I assumed that the status quo is to some extent the only option due to the way the licensing works i.e. that even though Avogadro is packaged with the Open Babel binary, because it is GPL licensed it can only be used via system calls and the Python bindings can thus not be included in the base install. Whereas if the user installs the Python bindings themselves it’s ok.

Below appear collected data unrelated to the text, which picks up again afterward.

/-- Settles O36: the group runs on the state before the writers, which holds the table, microstate
and report of the cycle, and no other operation of the cycle writes them. -/
theorem stepRunsTheDecodedGroup : Obligations.StepRunsTheDecodedGroup := by
  rintro s _ hrst hrun rfl
  have hbefore : (beforeWriters s).decState = .run := by simp [beforeWriters_decState hrst, hrun]
  have hclear : s.clearDue = false := by simp [State.clearDue, hrun]
  obtain ⟨hgrp, hbuf, -⟩ := beforeWriters_frame s
  obtain ⟨t, hstep, ⟨hdec', hgrp'⟩, hbuf', hT', -⟩ := step_decoder hrst
  rw [decoderStep, hrun] at hdec' hgrp' hbuf' hT'
  refine ⟨beforeWriters s, groupStep s (beforeWriters s), t, exec_groupInstr s _ hbefore, hstep,
    ?_, hbefore, hgrp, hbuf, hT', hdec', hgrp', hbuf'⟩
  rw [beforeWriters_T hrst, hclear]
  rfl

/-- A cycle with `rst = 1` selects `GET` and `RST` alone (R98). -/
theorem mem_selected_of_reset {s : State} (hrst : s.input.rst = true) (i : Instr) :
    i ∈ s.selected ↔ i = .get s.input.rdIdx ∨ i = .rst := by
  simp [State.selected, State.readers, State.writers, hrst]

theorem mem_ite_singleton (c : Prop) [Decidable c] (a i : Instr) :
    i ∈ (if c then [a] else []) ↔ i = a ∧ c := by
  rw [List.mem_ite_nil_right, List.mem_singleton, and_comm]

section
variable {s : State} (hrst : s.input.rst = false) (i : Instr)
include hrst

theorem mem_readers_of_no_reset :
    i ∈ s.readers ↔ i = .get s.input.rdIdx ∨ (i = .shift ∧ s.txBusy = true) ∨
      (i = .done ∧ s.doneDue = true) ∨ (i = .launch ∧ s.launchDue = true) := by
  simp only [State.readers, hrst, Bool.false_eq_true, if_false, List.mem_cons, List.mem_append,
    mem_ite_singleton, or_assoc]

theorem mem_writers_of_no_reset :
    i ∈ s.writers ↔ (i = s.groupInstr ∧ s.decState = .run) ∨
      (i = .report s.input.rptData ∧ s.input.rptValid = true ∧ s.decState = .idle) ∨
      (i = .tick ∧ s.tickDue = true) ∨ (i = .clr ∧ s.input.clr = true) ∨
      (i = .render ∧ s.input.renderReq = true) := by
  simp only [State.writers, hrst, Bool.false_eq_true, if_false, List.mem_append,
    mem_ite_singleton, or_assoc, Bool.and_eq_true, beq_iff_eq]

end

/-- Settles O37: readers and writers run as `step_run` says, and the two lists hold the operations
of R98 and R99, with reset and without. -/
theorem stepRunsTheSelectedOperations : Obligations.StepRunsTheSelectedOperations := by
  refine ⟨fun s => ⟨_, _, readers_run s, writers_run_here s, step_run s⟩, fun s i => ?_⟩
  cases hrst : s.input.rst with
  | true => simp [mem_selected_of_reset hrst]
  | false =>
    rw [State.selected, List.mem_append, mem_readers_of_no_reset hrst,
      mem_writers_of_no_reset hrst, tickDue_iff, launchDue_iff, doneDue_iff]
    simp only [State.groupInstr, State.muxGroup, Bool.false_eq_true, false_and, true_and, false_or,
      or_assoc, or_comm, or_left_comm]

/-! ### Placed operations -/

theorem groupInstr_place (s : State) (w : GroupWord) :
    (s.place (.group w)).groupInstr = decodeGroup w :=
  congrArg decodeGroup (groupAt_setGroupAt s.rptBuf s.decGrp w)

/-- Settles O38: a placed group is the one under the multiplexer, and the placed inputs drive the
operation's own strobe, for `REPORT` with an IDLE decoder. -/
theorem placedOperationIsSelected : Obligations.PlacedOperationIsSelected := by
  refine ⟨fun s w => List.mem_append_right _ ?_, fun s i p h => ?_⟩
  · rw [mem_writers_of_no_reset rfl, groupInstr_place]
    exact .inl ⟨rfl, rfl⟩
  · have hports := encodePorts_of_encode h
    cases i with
    | rst =>
      obtain rfl := Option.some.inj hports
      exact (mem_selected_of_reset rfl _).2 (.inr rfl)
    | report data =>
      obtain rfl := Option.some.inj hports
      exact List.mem_append_right _ ((mem_writers_of_no_reset rfl _).2
        (.inr (.inl ⟨rfl, rfl, rfl⟩)))
    | clr =>
      obtain rfl := Option.some.inj hports
      exact List.mem_append_right _ ((mem_writers_of_no_reset rfl _).2
        (.inr (.inr (.inr (.inl ⟨rfl, rfl⟩)))))
    | render =>
      obtain rfl := Option.some.inj hports
      exact List.mem_append_right _ ((mem_writers_of_no_reset rfl _).2
        (.inr (.inr (.inr (.inr ⟨rfl, rfl⟩)))))
    | get idx =>
      obtain rfl := Option.some.inj hports
      exact List.mem_append_left _ ((mem_readers_of_no_reset rfl _).2 (.inl rfl))
    | _ => exact absurd hports nofun

end Sys2Proof.Machine
end
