@[simp] theorem State.storeRowLen_layout (n : BitVec 16) : (State.storeRowLen n s).layout = s.layout := rfl
@[simp] theorem State.storeRowLen_powerUp (n : BitVec 16) : (State.storeRowLen n s).powerUp = s.powerUp := rfl
@[simp] theorem State.storeRowLen_inReset (n : BitVec 16) : (State.storeRowLen n s).inReset = s.inReset := rfl
@[simp] theorem State.storeRowLen_ctrl (n : BitVec 16) : (State.storeRowLen n s).ctrl = s.ctrl := rfl
@[simp] theorem State.storeRowLen_busy (n : BitVec 16) : (State.storeRowLen n s).busy = s.busy := rfl
@[simp] theorem State.storeRowLen_done (n : BitVec 16) : (State.storeRowLen n s).done = s.done := rfl
@[simp] theorem State.storeRowLen_ovr (n : BitVec 16) : (State.storeRowLen n s).ovr = s.ovr := rfl
@[simp] theorem State.storeRowLen_cur (n : BitVec 16) : (State.storeRowLen n s).cur = s.cur := rfl
@[simp] theorem State.storeRowLen_result (n : BitVec 16) : (State.storeRowLen n s).result = s.result := rfl
@[simp] theorem State.storeRowLen_cls (n : BitVec 16) : (State.storeRowLen n s).cls = s.cls := rfl
@[simp] theorem State.storeRowLen_lastCmd (n : BitVec 16) : (State.storeRowLen n s).lastCmd = s.lastCmd := rfl
@[simp] theorem State.storeRowLen_rowLen (n : BitVec 16) : (State.storeRowLen n s).rowLen = n := rfl
@[simp] theorem State.storeRowLen_buf (n : BitVec 16) : (State.storeRowLen n s).buf = s.buf := rfl
@[simp] theorem State.storeRowLen_res (n : BitVec 16) : (State.storeRowLen n s).res = { s.res with stage := .none } := rfl
@[simp] theorem State.storeRowLen_rdata (n : BitVec 16) : (State.storeRowLen n s).rdata = s.rdata := rfl
@[simp] theorem State.storeRowLen_hostOk (n : BitVec 16) : (State.storeRowLen n s).hostOk = s.hostOk := rfl
@[simp] theorem State.storeRowLen_tape (n : BitVec 16) : (State.storeRowLen n s).tape = s.tape := rfl

@[simp] theorem State.storeBufWord_layout (w : Nat) (v : Word) : (State.storeBufWord w v s).layout = s.layout := rfl
@[simp] theorem State.storeBufWord_powerUp (w : Nat) (v : Word) : (State.storeBufWord w v s).powerUp = s.powerUp := rfl
@[simp] theorem State.storeBufWord_inReset (w : Nat) (v : Word) : (State.storeBufWord w v s).inReset = s.inReset := rfl
@[simp] theorem State.storeBufWord_ctrl (w : Nat) (v : Word) : (State.storeBufWord w v s).ctrl = s.ctrl := rfl
@[simp] theorem State.storeBufWord_busy (w : Nat) (v : Word) : (State.storeBufWord w v s).busy = s.busy := rfl
@[simp] theorem State.storeBufWord_done (w : Nat) (v : Word) : (State.storeBufWord w v s).done = s.done := rfl
@[simp] theorem State.storeBufWord_ovr (w : Nat) (v : Word) : (State.storeBufWord w v s).ovr = s.ovr := rfl
@[simp] theorem State.storeBufWord_cur (w : Nat) (v : Word) : (State.storeBufWord w v s).cur = s.cur := rfl
@[simp] theorem State.storeBufWord_result (w : Nat) (v : Word) : (State.storeBufWord w v s).result = s.result := rfl
@[simp] theorem State.storeBufWord_cls (w : Nat) (v : Word) : (State.storeBufWord w v s).cls = s.cls := rfl
@[simp] theorem State.storeBufWord_lastCmd (w : Nat) (v : Word) : (State.storeBufWord w v s).lastCmd = s.lastCmd := rfl
@[simp] theorem State.storeBufWord_rowLen (w : Nat) (v : Word) : (State.storeBufWord w v s).rowLen = s.rowLen := rfl
@[simp] theorem State.storeBufWord_buf (w : Nat) (v : Word) : (State.storeBufWord w v s).buf = s.buf.writeWord w v := rfl
@[simp] theorem State.storeBufWord_res (w : Nat) (v : Word) : (State.storeBufWord w v s).res = { s.res with stage := .none } := rfl
@[simp] theorem State.storeBufWord_rdata (w : Nat) (v : Word) : (State.storeBufWord w v s).rdata = s.rdata := rfl
@[simp] theorem State.storeBufWord_hostOk (w : Nat) (v : Word) : (State.storeBufWord w v s).hostOk = s.hostOk := rfl
@[simp] theorem State.storeBufWord_tape (w : Nat) (v : Word) : (State.storeBufWord w v s).tape = s.tape := rfl

@[simp] theorem State.toResetValues_layout : (s.toResetValues).layout = s.layout := rfl
@[simp] theorem State.toResetValues_powerUp : (s.toResetValues).powerUp = s.powerUp := rfl
@[simp] theorem State.toResetValues_inReset : (s.toResetValues).inReset = s.inReset := rfl
@[simp] theorem State.toResetValues_ctrl : (s.toResetValues).ctrl = ⟨0, false, false⟩ := rfl
@[simp] theorem State.toResetValues_busy : (s.toResetValues).busy = false := rfl
@[simp] theorem State.toResetValues_done : (s.toResetValues).done = false := rfl
@[simp] theorem State.toResetValues_ovr : (s.toResetValues).ovr = false := rfl
@[simp] theorem State.toResetValues_cur : (s.toResetValues).cur = 0 := rfl
@[simp] theorem State.toResetValues_result : (s.toResetValues).result = .ok := rfl
@[simp] theorem State.toResetValues_cls : (s.toResetValues).cls = .none := rfl
@[simp] theorem State.toResetValues_lastCmd : (s.toResetValues).lastCmd = 0 := rfl
@[simp] theorem State.toResetValues_rowLen : (s.toResetValues).rowLen = 0 := rfl
@[simp] theorem State.toResetValues_buf : (s.toResetValues).buf = s.buf := rfl
@[simp] theorem State.toResetValues_res : (s.toResetValues).res = Results.cleared s.layout.frameLen := rfl
@[simp] theorem State.toResetValues_rdata : (s.toResetValues).rdata = s.rdata := rfl
@[simp] theorem State.toResetValues_hostOk : (s.toResetValues).hostOk = s.hostOk := rfl
@[simp] theorem State.toResetValues_tape : (s.toResetValues).tape = s.tape := rfl

@[simp] theorem State.setReset_layout (a : Bool) : (State.setReset a s).layout = s.layout := rfl
@[simp] theorem State.setReset_powerUp (a : Bool) : (State.setReset a s).powerUp = s.powerUp := rfl
@[simp] theorem State.setReset_inReset (a : Bool) : (State.setReset a s).inReset = a := rfl
@[simp] theorem State.setReset_ctrl (a : Bool) : (State.setReset a s).ctrl = s.ctrl := rfl
@[simp] theorem State.setReset_busy (a : Bool) : (State.setReset a s).busy = s.busy := rfl
@[simp] theorem State.setReset_done (a : Bool) : (State.setReset a s).done = s.done := rfl
@[simp] theorem State.setReset_ovr (a : Bool) : (State.setReset a s).ovr = s.ovr := rfl
@[simp] theorem State.setReset_cur (a : Bool) : (State.setReset a s).cur = s.cur := rfl
@[simp] theorem State.setReset_result (a : Bool) : (State.setReset a s).result = s.result := rfl
@[simp] theorem State.setReset_cls (a : Bool) : (State.setReset a s).cls = s.cls := rfl
@[simp] theorem State.setReset_lastCmd (a : Bool) : (State.setReset a s).lastCmd = s.lastCmd := rfl
@[simp] theorem State.setReset_rowLen (a : Bool) : (State.setReset a s).rowLen = s.rowLen := rfl
@[simp] theorem State.setReset_buf (a : Bool) : (State.setReset a s).buf = s.buf := rfl
@[simp] theorem State.setReset_res (a : Bool) : (State.setReset a s).res = s.res := rfl
@[simp] theorem State.setReset_rdata (a : Bool) : (State.setReset a s).rdata = s.rdata := rfl
@[simp] theorem State.setReset_hostOk (a : Bool) : (State.setReset a s).hostOk = s.hostOk := rfl
@[simp] theorem State.setReset_tape (a : Bool) : (State.setReset a s).tape = s.tape := rfl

And I understood from your previous posts related to xtb that any script for use with the framework couldn’t rely on system calls as they would be too slow for the live optimization functionality. Meaning only hard-coded (LJ) forcefields or ones using Python libraries (openbabel, xtb-python) are really fit-for-purpose.

Yes, that’s the idea.

Open Babel has a program obmm which is little used, but provides direct access to the MM force fields:

• load file
• set force field
• calculate energy
• calculate gradients
• update coordinates
• repeat

In principal, this is exactly what the various Python scripts do in the new framework. The challenge has been synchronizing the “write command, get response” communication with obmm … debugging synchronized communication is the pain point.

I feel confident I can get that fixed up.

Failing that, there are a few approaches for the near term for 1.99 to make sure it all gets merged together. (I’ll probably still keep the Open Babel menu, since its “Perceive Bond Orders” code is still better tested.)

BTW, please excuse delays / low communication. January has been incredibly busy for me with the start of the semester, etc.